* Exercise input *
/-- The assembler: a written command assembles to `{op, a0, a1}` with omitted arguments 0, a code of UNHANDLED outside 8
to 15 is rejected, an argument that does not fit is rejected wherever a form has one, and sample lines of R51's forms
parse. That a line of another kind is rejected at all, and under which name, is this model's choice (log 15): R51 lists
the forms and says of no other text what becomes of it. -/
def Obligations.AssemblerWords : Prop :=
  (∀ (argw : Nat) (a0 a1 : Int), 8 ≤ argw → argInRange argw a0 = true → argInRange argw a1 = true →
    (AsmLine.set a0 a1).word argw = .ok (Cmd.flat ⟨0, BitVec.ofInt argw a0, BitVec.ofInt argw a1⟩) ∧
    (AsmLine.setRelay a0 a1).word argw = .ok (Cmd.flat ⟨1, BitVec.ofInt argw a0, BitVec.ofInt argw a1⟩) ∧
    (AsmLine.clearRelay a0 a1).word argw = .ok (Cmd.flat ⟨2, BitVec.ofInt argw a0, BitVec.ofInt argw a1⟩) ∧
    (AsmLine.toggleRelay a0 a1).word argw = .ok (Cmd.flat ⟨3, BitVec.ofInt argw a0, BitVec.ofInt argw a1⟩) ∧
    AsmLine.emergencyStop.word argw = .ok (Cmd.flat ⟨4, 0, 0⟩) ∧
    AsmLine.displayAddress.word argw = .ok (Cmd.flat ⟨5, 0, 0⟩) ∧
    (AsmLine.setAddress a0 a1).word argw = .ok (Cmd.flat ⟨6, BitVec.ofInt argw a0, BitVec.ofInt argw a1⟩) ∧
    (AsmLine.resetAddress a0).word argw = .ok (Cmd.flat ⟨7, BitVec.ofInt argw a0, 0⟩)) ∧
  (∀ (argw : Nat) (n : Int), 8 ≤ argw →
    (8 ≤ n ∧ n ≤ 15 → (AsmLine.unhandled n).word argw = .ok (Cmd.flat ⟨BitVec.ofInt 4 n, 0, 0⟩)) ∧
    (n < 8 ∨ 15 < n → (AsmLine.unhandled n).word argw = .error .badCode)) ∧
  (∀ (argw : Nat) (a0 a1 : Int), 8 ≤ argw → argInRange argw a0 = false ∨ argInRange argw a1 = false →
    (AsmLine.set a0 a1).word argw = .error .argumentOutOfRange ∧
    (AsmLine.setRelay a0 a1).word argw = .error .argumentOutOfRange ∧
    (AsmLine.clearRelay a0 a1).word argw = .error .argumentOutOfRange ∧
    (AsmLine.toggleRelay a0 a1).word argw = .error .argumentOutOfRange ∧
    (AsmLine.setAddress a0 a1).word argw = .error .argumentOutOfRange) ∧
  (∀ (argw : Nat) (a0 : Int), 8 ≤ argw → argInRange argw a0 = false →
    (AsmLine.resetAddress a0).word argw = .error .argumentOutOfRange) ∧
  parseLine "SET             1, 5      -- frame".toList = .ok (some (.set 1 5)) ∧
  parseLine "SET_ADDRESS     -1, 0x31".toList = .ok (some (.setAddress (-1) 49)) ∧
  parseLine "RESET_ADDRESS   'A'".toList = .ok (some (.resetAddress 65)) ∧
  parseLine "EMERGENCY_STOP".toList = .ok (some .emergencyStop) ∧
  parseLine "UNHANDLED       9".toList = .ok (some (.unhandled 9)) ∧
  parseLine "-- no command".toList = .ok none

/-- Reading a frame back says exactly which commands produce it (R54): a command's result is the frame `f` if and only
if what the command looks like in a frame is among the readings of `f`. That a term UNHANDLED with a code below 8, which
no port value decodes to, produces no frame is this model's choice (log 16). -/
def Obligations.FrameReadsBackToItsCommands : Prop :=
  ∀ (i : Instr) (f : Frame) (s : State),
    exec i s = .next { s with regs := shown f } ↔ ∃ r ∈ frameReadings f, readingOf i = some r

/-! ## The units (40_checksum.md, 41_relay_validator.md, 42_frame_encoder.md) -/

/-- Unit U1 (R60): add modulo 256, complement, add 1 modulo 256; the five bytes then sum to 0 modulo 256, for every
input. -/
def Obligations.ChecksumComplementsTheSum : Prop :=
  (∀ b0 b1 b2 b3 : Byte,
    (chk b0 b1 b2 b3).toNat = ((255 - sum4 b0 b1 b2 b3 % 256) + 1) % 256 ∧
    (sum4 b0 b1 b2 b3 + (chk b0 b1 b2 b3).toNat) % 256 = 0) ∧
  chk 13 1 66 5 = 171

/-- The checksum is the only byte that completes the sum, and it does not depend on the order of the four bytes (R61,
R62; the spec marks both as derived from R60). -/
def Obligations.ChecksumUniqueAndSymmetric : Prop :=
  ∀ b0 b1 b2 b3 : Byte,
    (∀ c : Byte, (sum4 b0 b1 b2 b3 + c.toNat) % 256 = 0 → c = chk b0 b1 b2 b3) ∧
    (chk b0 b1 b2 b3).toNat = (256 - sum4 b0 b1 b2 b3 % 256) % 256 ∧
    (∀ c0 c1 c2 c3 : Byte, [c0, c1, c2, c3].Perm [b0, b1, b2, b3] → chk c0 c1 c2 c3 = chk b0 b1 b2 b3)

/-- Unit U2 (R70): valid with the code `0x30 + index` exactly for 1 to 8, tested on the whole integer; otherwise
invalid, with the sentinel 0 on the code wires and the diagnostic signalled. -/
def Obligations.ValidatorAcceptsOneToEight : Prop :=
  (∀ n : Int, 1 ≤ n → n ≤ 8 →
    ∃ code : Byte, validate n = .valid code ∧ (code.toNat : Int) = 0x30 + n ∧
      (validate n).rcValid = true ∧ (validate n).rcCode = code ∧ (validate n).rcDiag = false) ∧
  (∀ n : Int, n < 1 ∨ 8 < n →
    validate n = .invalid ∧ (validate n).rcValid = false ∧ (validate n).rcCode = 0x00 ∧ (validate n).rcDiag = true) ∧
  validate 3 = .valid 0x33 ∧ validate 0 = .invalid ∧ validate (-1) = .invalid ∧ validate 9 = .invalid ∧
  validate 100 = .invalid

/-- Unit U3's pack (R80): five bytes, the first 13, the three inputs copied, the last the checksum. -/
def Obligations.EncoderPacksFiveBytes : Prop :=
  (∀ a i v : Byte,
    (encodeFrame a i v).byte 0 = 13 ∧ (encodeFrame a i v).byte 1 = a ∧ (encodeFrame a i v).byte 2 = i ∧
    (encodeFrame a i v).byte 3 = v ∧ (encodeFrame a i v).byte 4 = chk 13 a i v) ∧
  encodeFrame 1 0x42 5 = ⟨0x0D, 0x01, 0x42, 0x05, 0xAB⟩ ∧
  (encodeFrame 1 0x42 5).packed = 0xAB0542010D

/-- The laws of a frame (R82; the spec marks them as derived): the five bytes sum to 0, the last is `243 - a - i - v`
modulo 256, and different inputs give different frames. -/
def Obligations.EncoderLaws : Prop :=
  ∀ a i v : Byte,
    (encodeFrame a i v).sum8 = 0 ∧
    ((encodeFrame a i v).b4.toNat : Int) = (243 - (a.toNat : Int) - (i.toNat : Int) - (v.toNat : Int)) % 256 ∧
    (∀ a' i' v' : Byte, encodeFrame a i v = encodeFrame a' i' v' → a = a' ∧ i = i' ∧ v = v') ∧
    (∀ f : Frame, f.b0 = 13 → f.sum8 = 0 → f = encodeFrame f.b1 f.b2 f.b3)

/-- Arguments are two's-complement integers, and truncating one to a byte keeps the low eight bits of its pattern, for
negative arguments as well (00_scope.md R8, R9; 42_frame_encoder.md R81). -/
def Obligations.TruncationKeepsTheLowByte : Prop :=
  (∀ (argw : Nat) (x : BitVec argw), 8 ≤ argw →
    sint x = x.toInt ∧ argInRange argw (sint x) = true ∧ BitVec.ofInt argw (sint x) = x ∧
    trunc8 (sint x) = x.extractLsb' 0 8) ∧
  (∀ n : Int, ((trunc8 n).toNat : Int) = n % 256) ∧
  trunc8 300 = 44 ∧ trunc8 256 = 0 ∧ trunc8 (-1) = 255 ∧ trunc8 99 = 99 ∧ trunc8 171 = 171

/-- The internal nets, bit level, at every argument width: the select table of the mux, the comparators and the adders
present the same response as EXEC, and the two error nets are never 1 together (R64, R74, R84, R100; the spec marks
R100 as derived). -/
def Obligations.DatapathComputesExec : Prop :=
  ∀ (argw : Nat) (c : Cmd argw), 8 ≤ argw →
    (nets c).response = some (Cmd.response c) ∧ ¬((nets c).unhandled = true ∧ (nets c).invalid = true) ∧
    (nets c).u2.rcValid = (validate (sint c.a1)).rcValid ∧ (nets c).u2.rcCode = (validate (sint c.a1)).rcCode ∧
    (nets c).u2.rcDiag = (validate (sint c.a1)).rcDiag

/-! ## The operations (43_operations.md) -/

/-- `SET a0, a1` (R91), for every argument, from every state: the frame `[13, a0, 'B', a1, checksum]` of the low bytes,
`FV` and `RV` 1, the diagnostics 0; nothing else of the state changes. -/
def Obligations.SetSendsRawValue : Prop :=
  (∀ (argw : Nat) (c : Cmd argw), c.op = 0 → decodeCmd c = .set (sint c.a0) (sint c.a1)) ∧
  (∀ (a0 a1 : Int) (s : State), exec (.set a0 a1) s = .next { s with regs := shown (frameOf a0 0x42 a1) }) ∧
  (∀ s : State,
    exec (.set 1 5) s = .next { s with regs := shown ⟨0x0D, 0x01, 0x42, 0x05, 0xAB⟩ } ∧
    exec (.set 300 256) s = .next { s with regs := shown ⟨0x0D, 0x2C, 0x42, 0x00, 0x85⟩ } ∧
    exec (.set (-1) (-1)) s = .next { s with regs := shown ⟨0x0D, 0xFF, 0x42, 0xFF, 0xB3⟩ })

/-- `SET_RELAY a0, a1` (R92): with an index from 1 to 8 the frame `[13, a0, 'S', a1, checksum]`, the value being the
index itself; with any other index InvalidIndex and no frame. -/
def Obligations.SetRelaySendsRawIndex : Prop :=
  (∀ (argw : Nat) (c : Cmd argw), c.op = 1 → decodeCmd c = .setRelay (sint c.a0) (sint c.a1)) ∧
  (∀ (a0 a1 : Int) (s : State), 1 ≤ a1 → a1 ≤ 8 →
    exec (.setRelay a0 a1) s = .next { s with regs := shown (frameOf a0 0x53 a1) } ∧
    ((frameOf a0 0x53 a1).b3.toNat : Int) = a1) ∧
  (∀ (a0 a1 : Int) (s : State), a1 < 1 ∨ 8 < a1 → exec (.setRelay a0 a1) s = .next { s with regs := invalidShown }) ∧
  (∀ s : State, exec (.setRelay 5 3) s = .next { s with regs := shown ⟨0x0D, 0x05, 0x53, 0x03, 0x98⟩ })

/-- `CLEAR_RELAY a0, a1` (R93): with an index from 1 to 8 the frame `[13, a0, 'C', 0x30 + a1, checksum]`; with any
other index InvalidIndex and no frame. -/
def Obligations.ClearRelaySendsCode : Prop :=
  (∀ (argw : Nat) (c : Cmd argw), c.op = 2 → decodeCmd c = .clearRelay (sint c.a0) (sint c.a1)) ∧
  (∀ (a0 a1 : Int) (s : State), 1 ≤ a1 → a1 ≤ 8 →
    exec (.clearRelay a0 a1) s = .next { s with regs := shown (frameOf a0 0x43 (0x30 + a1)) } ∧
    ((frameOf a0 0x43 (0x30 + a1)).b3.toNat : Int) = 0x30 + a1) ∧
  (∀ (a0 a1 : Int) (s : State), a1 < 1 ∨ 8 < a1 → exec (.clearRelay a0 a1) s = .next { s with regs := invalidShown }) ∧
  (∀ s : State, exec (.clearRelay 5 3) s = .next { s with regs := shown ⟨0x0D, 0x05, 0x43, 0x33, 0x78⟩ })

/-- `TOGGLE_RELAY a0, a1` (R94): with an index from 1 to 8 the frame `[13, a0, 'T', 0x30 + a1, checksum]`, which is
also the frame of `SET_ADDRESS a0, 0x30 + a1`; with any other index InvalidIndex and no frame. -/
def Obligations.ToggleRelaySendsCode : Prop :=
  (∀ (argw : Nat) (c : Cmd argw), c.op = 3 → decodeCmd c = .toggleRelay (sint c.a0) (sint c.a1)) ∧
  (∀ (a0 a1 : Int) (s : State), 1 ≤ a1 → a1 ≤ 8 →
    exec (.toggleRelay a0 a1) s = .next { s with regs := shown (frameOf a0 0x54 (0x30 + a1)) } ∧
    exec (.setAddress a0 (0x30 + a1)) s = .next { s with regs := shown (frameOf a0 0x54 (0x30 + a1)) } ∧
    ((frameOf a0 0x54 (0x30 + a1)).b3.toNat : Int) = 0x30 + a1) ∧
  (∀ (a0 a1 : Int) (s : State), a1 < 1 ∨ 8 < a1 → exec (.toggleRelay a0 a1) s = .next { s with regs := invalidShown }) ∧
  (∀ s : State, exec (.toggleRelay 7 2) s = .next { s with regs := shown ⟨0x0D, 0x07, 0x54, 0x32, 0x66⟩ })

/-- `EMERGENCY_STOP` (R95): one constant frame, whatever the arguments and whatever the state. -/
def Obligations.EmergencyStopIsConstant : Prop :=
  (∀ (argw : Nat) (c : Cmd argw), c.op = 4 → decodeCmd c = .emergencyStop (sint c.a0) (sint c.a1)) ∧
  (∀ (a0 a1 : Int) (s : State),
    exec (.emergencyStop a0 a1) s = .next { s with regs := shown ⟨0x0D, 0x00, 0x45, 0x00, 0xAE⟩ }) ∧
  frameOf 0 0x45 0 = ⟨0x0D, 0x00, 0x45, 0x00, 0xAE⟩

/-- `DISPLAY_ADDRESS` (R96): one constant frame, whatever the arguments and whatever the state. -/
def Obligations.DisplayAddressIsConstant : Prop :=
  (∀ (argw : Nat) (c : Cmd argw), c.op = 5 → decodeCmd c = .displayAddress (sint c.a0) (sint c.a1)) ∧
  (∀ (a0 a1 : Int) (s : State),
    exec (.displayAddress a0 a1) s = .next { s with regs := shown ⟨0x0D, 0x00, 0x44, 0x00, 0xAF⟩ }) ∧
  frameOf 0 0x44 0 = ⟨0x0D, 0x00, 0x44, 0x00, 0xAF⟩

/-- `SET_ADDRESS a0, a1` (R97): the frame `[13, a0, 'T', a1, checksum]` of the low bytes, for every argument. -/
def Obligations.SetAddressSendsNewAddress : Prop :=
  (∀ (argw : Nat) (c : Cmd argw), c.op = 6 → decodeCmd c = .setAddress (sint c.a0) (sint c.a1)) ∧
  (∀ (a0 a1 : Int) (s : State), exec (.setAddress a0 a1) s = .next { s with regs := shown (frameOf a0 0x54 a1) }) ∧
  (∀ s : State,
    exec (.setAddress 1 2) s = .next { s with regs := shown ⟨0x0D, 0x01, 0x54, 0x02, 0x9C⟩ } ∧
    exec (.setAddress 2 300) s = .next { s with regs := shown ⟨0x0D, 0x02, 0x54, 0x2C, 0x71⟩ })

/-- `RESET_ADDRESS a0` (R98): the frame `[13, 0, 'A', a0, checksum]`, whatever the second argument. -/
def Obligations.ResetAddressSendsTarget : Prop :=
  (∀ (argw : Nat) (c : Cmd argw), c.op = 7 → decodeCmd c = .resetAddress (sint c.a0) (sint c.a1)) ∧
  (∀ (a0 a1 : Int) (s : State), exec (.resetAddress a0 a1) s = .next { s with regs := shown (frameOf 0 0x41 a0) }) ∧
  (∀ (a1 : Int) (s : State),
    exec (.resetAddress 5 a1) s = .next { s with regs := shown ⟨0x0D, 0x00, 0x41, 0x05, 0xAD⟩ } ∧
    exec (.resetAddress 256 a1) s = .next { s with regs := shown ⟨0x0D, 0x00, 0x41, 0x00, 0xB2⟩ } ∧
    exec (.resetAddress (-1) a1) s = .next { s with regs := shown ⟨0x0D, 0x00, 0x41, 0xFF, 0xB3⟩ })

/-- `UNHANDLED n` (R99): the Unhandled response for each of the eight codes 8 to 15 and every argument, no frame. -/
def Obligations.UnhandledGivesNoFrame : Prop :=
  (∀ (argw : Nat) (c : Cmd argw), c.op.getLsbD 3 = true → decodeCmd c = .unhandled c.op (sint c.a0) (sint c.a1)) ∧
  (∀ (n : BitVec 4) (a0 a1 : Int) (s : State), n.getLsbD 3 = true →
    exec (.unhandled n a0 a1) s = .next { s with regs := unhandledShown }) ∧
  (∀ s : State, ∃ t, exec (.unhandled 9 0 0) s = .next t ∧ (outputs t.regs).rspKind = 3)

* Problem details *
Would you copy every line from the listing above that has the string "does" in it?

* Exercise response *
to 15 is rejected, an argument that does not fit is rejected wherever a form has one, and sample lines of R51's forms
/-- The checksum is the only byte that completes the sum, and it does not depend on the order of the four bytes (R61,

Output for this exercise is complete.